# Iritated hedgehog mum.



## hedgehogbella (Oct 12, 2014)

In annoys me when I hear comments about hedgehogs like " I dont like hedgehogs because they are spiky" from someone that didn't even see a real hedgehog. They didn't even hold one. Hedgie spines dont even hurt so much! It also annoys me when I hear something like "Doesn't it hurt you when your hedgehog shoots spikes at you?". Why would a hedgie even shoot it's spines? If hedgehogs could do this then no one would even be allowed to own them.


----------



## MomLady (Aug 14, 2010)

Well most people aren't crazy about hedgehogs and don't know that they are not porcupines. Porcupines don't really shoot their quills either, but it always happens in cartoons, so people believe it.

Most people don't know that their are no hedgehogs native to North America.


----------



## tony21 (Apr 8, 2014)

My frustration goes much further then hogs lol, but it all comes down to miss leading information, and just plan old ignorance! 

I must say though, sometimes it does hurt when Bell gets me with her spines hahaha (really more of an irritant)


----------



## Katten (May 10, 2014)

I've heard a lot of people call them "porcupines". I've also had people -- mostly Europeans, I guess since there are wild hedgehogs in Europe -- send me angry messages about "keeping a wild animal as a pet". :/

I also had someone ask me if it was possible to get a hedgehog "de-quilled". D:


----------



## DibsMonster (Nov 10, 2014)

I have had people call my hedgies rats ..... no long tail how can it be a rat. Plus they are way to cute to be a rat.


----------



## noodles43 (May 28, 2012)

But rats are cute too! My daughter has 3 little girl rats that are so adorable 😍


----------



## noodles43 (May 28, 2012)

Couldn't add the 2nd pic 😳


----------



## sc2001 (Oct 12, 2014)

Rats are wonderful! My roomie has a few


----------



## Buttons (Dec 21, 2014)

My absolute favorite comment is '' eeeew.... I'm just not a big fan of rodents!'' As I snicker under my breath (thinking .... good.... he's not a rodent anyway!!) They're not a pet for everyone, but for those of us lucky enough to be well suited to share our lives with a hedgehog know how very fortunate we are! ☺


----------



## Katten (May 10, 2014)

I've also had people make ignorant comments about my specific hedgehog's personality, like, "You should just sneak it into the pet store and trade it for a friendly one", or "My brother has a hedgehog, but it isn't such an a**hole". Almost everyone that meets her makes a comment about how much nicer or better their friend's hedgehog is. (Except my one friend, who immediately bonded with her. It was weird haha.)

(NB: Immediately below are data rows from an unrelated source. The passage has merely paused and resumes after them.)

/-- A guard that passes in every active lane of a strand that has some, once the strand has begun to issue. -/
theorem uniformGuard_passes {i : Instr} {s : State} (hr : Ready i s) (hm : s.part i = s.strand.mask) (h0 : s.strand.mask ≠ 0)
    (no yes : Res) : uniformGuard (s.part i) s.begin.strand.mask no yes = yes := by
  rw [s.begin_mask hr.slot, hm]
  exact uniformGuard_all h0 ..

section
variable {i : Instr} {yes : LaneMask → State → Res} {s : State} (hu : GuardsUniformly i yes) (hr : Ready i s)
include hu hr

theorem GuardsUniformly.fallsThrough (h : s.part i = 0) : FallsThrough i s :=
  fallsThrough_of_done (hu s) hr (by rw [h, uniformGuard_none])

theorem GuardsUniformly.diverges (h0 : s.part i ≠ 0) (hm : s.part i ≠ s.strand.mask) :
    TrapsWith i s ⟨0x14, 0xFF, 0, s.part i, false⟩ :=
  trapsWith_of_trap (hu s) hr (Nat.succ_ne_zero _) (uniformGuard_some h0 (by rwa [s.begin_mask hr.slot]) ..)

variable (hm : s.part i = s.strand.mask) (h0 : s.strand.mask ≠ 0)
include hm h0

theorem GuardsUniformly.jumps {pc : VAddr} (hy : yes (s.part i) s.begin = .goto s.begin pc) : Jumps i s pc :=
  jumps_of_goto (hu s) hr ((uniformGuard_passes hr hm h0 ..).trans hy)

theorem GuardsUniformly.traps {x : Trap} (hx : x.cause ≠ 0) (hy : yes (s.part i) s.begin = .trap x) : TrapsWith i s x :=
  trapsWith_of_trap (hu s) hr hx ((uniformGuard_passes hr hm h0 ..).trans hy)

end

/-! ### A register target (R290, R291) -/

/-- What follows the check of a target: the transfer from `u`, or the check's trap. -/
def Res.transfer (u : State) : Except Trap VAddr → Res
  | .error e => .trap e
  | .ok pc => .goto u pc

/-- The two low bits of a target are clear exactly in a multiple of 4. -/
theorem extractLow2_eq_zero (x : DWord) : x.extractLsb' 0 2 = 0#2 ↔ x.toNat % 4 = 0 := by
  rw [← BitVec.toNat_inj, BitVec.extractLsb'_toNat]
  simp

/-- Bits 63:57 of a target are clear exactly below 2^57. -/
theorem extractHigh7_eq_zero (x : DWord) : x.extractLsb' 57 7 = 0#7 ↔ x.toNat < 2 ^ 57 := by
  rw [← BitVec.toNat_inj, BitVec.extractLsb'_toNat, Nat.shiftRight_eq_div_pow]
  have := x.isLt
  simp only [BitVec.toNat_ofNat]
  omega

/-- The checks of a register target, in the order of R290: one value in every lane, a multiple of 4, below 2^57. -/
theorem regTarget_checks {u : State} {r : Reg} {part : LaneMask} {l : Nat} {x : DWord} (hl : lowLane part = some l)
    (hx : u.cur.rd64 r l = x) :
    let same := ∀ k, k < 32 → part.getLsbD k = true → u.cur.rd64 r k = x
    (¬ same → regTarget u r part = .error ⟨0x14, 0xFF, 0, part, false⟩) ∧
    (same → x.toNat % 4 ≠ 0 → regTarget u r part = .error ⟨0x12, 0xFF, 0, part, false⟩) ∧
    (same → x.toNat % 4 = 0 → 2 ^ 57 ≤ x.toNat → regTarget u r part = .error ⟨0x01, 3, x, part, false⟩) ∧
    (same → x.toNat % 4 = 0 → x.toNat < 2 ^ 57 → regTarget u r part = .ok (x.setWidth 57)) := by
  intro same
  have hsame : ((lanesOf part).any fun k => u.cur.rd64 r k != x) = true ↔ ¬ same := by
    simp [mem_lanesOf, same, and_assoc]
  simp only [regTarget, hl, hx, hsame, ne_eq, extractLow2_eq_zero, extractHigh7_eq_zero]
  refine ⟨fun h => if_pos h, fun h h4 => ?_, fun h h4 h57 => ?_, fun h h4 h57 => ?_⟩
  · rw [if_neg (not_not.2 h), if_pos h4]; rfl
  · rw [if_neg (not_not.2 h), if_neg (not_not.2 h4), if_pos (Nat.not_lt.2 h57)]; rfl
  · rw [if_neg (not_not.2 h), if_neg (not_not.2 h4), if_neg (not_not.2 h57)]

/-- A guarded transfer to a register target: the checks with their traps, and, where they pass, what a transfer does. -/
theorem registerJump_of_guards {i : Instr} {r : Reg} {s : State} {leave : LaneMask → State → State} {went : State → VAddr → Prop}
    (hu : GuardsUniformly i fun part u => .transfer (leave part u) (regTarget u r part)) (hr : Ready i s)
    (hgo : ∀ pc, s.strand.mask ≠ 0 → s.part i = s.strand.mask →
      Res.transfer (leave (s.part i) s.begin) (regTarget s.begin r (s.part i)) = .goto (leave (s.part i) s.begin) pc → went s pc) :
    RegisterJump i r s went := by
  intro l hl hm x same
  have h0 : s.strand.mask ≠ 0 := fun h => by rw [lowLane_none.2 h] at hl; cases hl
  obtain ⟨hdiff, hmis, hhigh, hgood⟩ := regTarget_checks (u := s.begin) (r := r) (x := x) (hm ▸ hl) rfl
  rw [hm] at hdiff hmis hhigh hgood
  refine ⟨fun h => ?diverges, fun h h4 => ?misaligned, fun h h4 h57 => ?outOfRange, fun h h4 h57 => ?good⟩
  case diverges => exact hu.traps hr hm h0 (Nat.succ_ne_zero _) (by rw [hm, hdiff h]; rfl)
  case misaligned => exact hu.traps hr hm h0 (Nat.succ_ne_zero _) (by rw [hm, hmis h h4]; rfl)
  case outOfRange => exact hu.traps hr hm h0 (Nat.succ_ne_zero _) (by rw [hm, hhigh h h4 h57]; rfl)
  case good => exact hgo _ h0 hm (by rw [hm, hgood h h4 h57]; rfl)

/-! ### The instructions -/

theorem bra_guards (h : Hdr2) (disp : BitVec 24) :
    GuardsUniformly (.bra h disp) fun _ u => .goto u (labelTarget u.strand.pc disp) := fun _ => rfl

theorem exec_braAny (h : Hdr2) (disp : BitVec 24) (s : State) :
    exec (.braAny h disp) s = issue (.braAny h disp) noGate
      (fun part u => if part = 0 then .done u else .goto u (labelTarget u.strand.pc disp)) s := rfl

theorem exec_braAll (h : Hdr2) (disp : BitVec 24) (s : State) :
    exec (.braAll h disp) s = issue (.braAll h disp) noGate
      (fun part u => if part = u.strand.mask then .goto u (labelTarget u.strand.pc disp) else .done u) s := rfl

/-- The state with CALL's link written: the address 12 bytes on (R290). -/
def State.linked (link : Reg) (part : LaneMask) (u : State) : State :=
  u.modCur fun g => g.wr true link part fun _ => (u.pcAfter 12).setWidth 64

theorem call_guards (h : Hdr2) (link : Reg) (tgt : CallTarget) :
    GuardsUniformly (.call h link tgt) fun part u => .transfer (u.linked link part) (callTarget u tgt part) := fun _ => rfl

theorem ret_guards (h : Hdr) (r : Reg) : GuardsUniformly (.ret h r) fun part u => .transfer u (regTarget u r part) := fun _ => rfl

theorem jmpi_guards (h : Hdr) (r : Reg) : GuardsUniformly (.jmpi h r) fun part u => .transfer u (regTarget u r part) := fun _ => rfl

theorem bra_results (h : Hdr2) (disp : BitVec 24) (s : State) (hr : Ready (.bra h disp) s) (h0 : s.strand.mask ≠ 0) :
    (s.part (.bra h disp) = 0 → FallsThrough (.bra h disp) s) ∧
    (s.part (.bra h disp) = s.strand.mask → Jumps (.bra h disp) s (labelTarget s.strand.pc disp)) ∧
    (s.part (.bra h disp) ≠ 0 → s.part (.bra h disp) ≠ s.strand.mask →
      TrapsWith (.bra h disp) s ⟨0x14, 0xFF, 0, s.part (.bra h disp), false⟩) := by
  have hu := bra_guards h disp
  exact ⟨hu.fallsThrough hr, fun hm => hu.jumps hr hm h0 (by rw [s.begin_pc hr.slot]), hu.diverges hr⟩

theorem braAny_results (h : Hdr2) (disp : BitVec 24) (s : State) (hr : Ready (.braAny h disp) s) :
    (s.part (.braAny h disp) = 0 → FallsThrough (.braAny h disp) s) ∧
    (s.part (.braAny h disp) ≠ 0 → Jumps (.braAny h disp) s (labelTarget s.strand.pc disp)) := by
  have he := exec_braAny h disp s
  refine ⟨fun hp => fallsThrough_of_done he hr (if_pos hp), fun hp => jumps_of_goto he hr ?_⟩
  rw [if_neg hp, s.begin_pc hr.slot]

theorem braAll_results (h : Hdr2) (disp : BitVec 24) (s : State) (hr : Ready (.braAll h disp) s) :
    (s.part (.braAll h disp) ≠ s.strand.mask → FallsThrough (.braAll h disp) s) ∧
    (s.part (.braAll h disp) = s.strand.mask → Jumps (.braAll h disp) s (labelTarget s.strand.pc disp)) := by
  have he := exec_braAll h disp s
  have hmask := s.begin_mask hr.slot
  refine ⟨fun hp => fallsThrough_of_done he hr (if_neg (hmask ▸ hp)), fun hp => jumps_of_goto he hr ?_⟩
  rw [if_pos (hp.trans hmask.symm), s.begin_pc hr.slot]

/-- CALL taken to `pc`: the strand goes there, and the link holds the address 12 bytes on, in the lanes of Part. -/
def CallTaken (h : Hdr2) (link : Reg) (tgt : CallTarget) (s : State) (pc : VAddr) : Prop :=
  ∃ t, exec (.call h link tgt) s = .next t ∧ GoesTo pc s t ∧ t.strand.notBefore = s.clock + 3 ∧
    Wrote s t true link (s.part (.call h link tgt)) (fun _ => (s.strand.pc + 12).setWidth 64) ∧ SamePreds s t ∧ SameFlags s t

/-- A register write of the issuing gang, then counted: what the state reads as (R44, R45). -/
theorem wrote_of_counted {s t : State} {wide : Bool} {d : Reg} {part : LaneMask} {x : Nat → DWord}
    (hc : Counted (s.begin.cur.wr wide d part x) t.cur) : Wrote s t wide d part x ∧ SamePreds s t ∧ SameFlags s t := by
  obtain ⟨hv, hp, hs, hf, hm⟩ := hc.data
  have hframe := Gang.wr_frame s.begin.cur wide d part x
  refine ⟨⟨fun n l hl => ?_, fun n => ?_⟩, fun n => ?_, hf.trans ?_, hm.trans ?_⟩
  · rw [Gang.vr, hv]
    exact Gang.vr_wr s.begin.cur wide d part x n l hl
  · rw [hs]
    exact Gang.s_wr s.begin.cur wide d part x n
  · rw [Gang.pmask, hp, hframe]
    rfl
  · rw [hframe]
    rfl
  · rw [hframe]
    rfl

theorem callTaken_of_goto {h : Hdr2} {link : Reg} {tgt : CallTarget} {s : State} {pc : VAddr} (hr : Ready (.call h link tgt) s)
    (h0 : s.strand.mask ≠ 0) (hm : s.part (.call h link tgt) = s.strand.mask)
    (hy : Res.transfer (s.begin.linked link (s.part (.call h link tgt))) (callTarget s.begin tgt (s.part (.call h link tgt))) =
      .goto (s.begin.linked link (s.part (.call h link tgt))) pc) :
    CallTaken h link tgt s pc := by
  have hu := call_guards h link tgt
  obtain ⟨t, ht, hgo, hnb, hcur⟩ := goesTo_of_goto (hu s) hr (Gang.wr_local ..) ((uniformGuard_passes hr hm h0 ..).trans hy)
  have hpc : s.begin.pcAfter 12 = s.strand.pc + 12 := by rw [State.pcAfter, s.begin_pc hr.slot]; rfl
  rw [hpc] at hcur
  exact ⟨t, ht, hgo, hnb, wrote_of_counted hcur⟩

theorem callDisp_results (h : Hdr2) (link : Reg) (disp : BitVec 24) (s : State) (hr : Ready (.call h link (.disp disp)) s)
    (h0 : s.strand.mask ≠ 0) :
    (s.part (.call h link (.disp disp)) = 0 → FallsThrough (.call h link (.disp disp)) s) ∧
    (s.part (.call h link (.disp disp)) = s.strand.mask → CallTaken h link (.disp disp) s (labelTarget s.strand.pc disp)) ∧
    (s.part (.call h link (.disp disp)) ≠ 0 → s.part (.call h link (.disp disp)) ≠ s.strand.mask →
      TrapsWith (.call h link (.disp disp)) s ⟨0x14, 0xFF, 0, s.part (.call h link (.disp disp)), false⟩) := by
  have hu := call_guards h link (.disp disp)
  refine ⟨hu.fallsThrough hr, fun hm => callTaken_of_goto hr h0 hm ?_, hu.diverges hr⟩
  rw [callTarget, s.begin_pc hr.slot, Res.transfer]

theorem callReg_results (h : Hdr2) (link r : Reg) (s : State) (hr : Ready (.call h link (.reg r)) s) :
    (s.part (.call h link (.reg r)) = 0 → FallsThrough (.call h link (.reg r)) s) ∧
    (s.part (.call h link (.reg r)) ≠ 0 → s.part (.call h link (.reg r)) ≠ s.strand.mask →
      TrapsWith (.call h link (.reg r)) s ⟨0x14, 0xFF, 0, s.part (.call h link (.reg r)), false⟩) ∧
    RegisterJump (.call h link (.reg r)) r s (CallTaken h link (.reg r)) := by
  have hu := call_guards h link (.reg r)
  exact ⟨hu.fallsThrough hr, hu.diverges hr, registerJump_of_guards hu hr fun _ h0 hm => callTaken_of_goto hr h0 hm⟩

It's not her fault for what she went through before I got her, and we have made a TON of progress. Plus, they don't see her when it's just me and her. :/


----------



## Mrs.Lovette (Mar 27, 2014)

Buttons said:


> My absolute favorite comment is '' eeeew.... I'm just not a big fan of rodents!'' As I snicker under my breath (thinking .... good.... he's not a rodent anyway!!) They're not a pet for everyone, but for those of us lucky enough to be well suited to share our lives with a hedgehog know how very fortunate we are! ☺


Same! Yesterday I mentioned that they're nocturnal to my sister when we were talking and she was like "Well yeah, it's a rodent" and I just.... What? So much is wrong with that response xD I swear, where do people get this info.


----------



## Buttons (Dec 21, 2014)

There's a lot of people who know nothing about hedgehogs I've found. I explain it as ''would you say a dolphin is a fish?'' I always get a resounding ''Nooo'' To that I respond ''A hedgehog is no more a rodent than a dolphin is a fish!''


----------



## lifequards (Mar 28, 2015)

I don't know about you, but I find my hedgehog's spines to be hurtful.


----------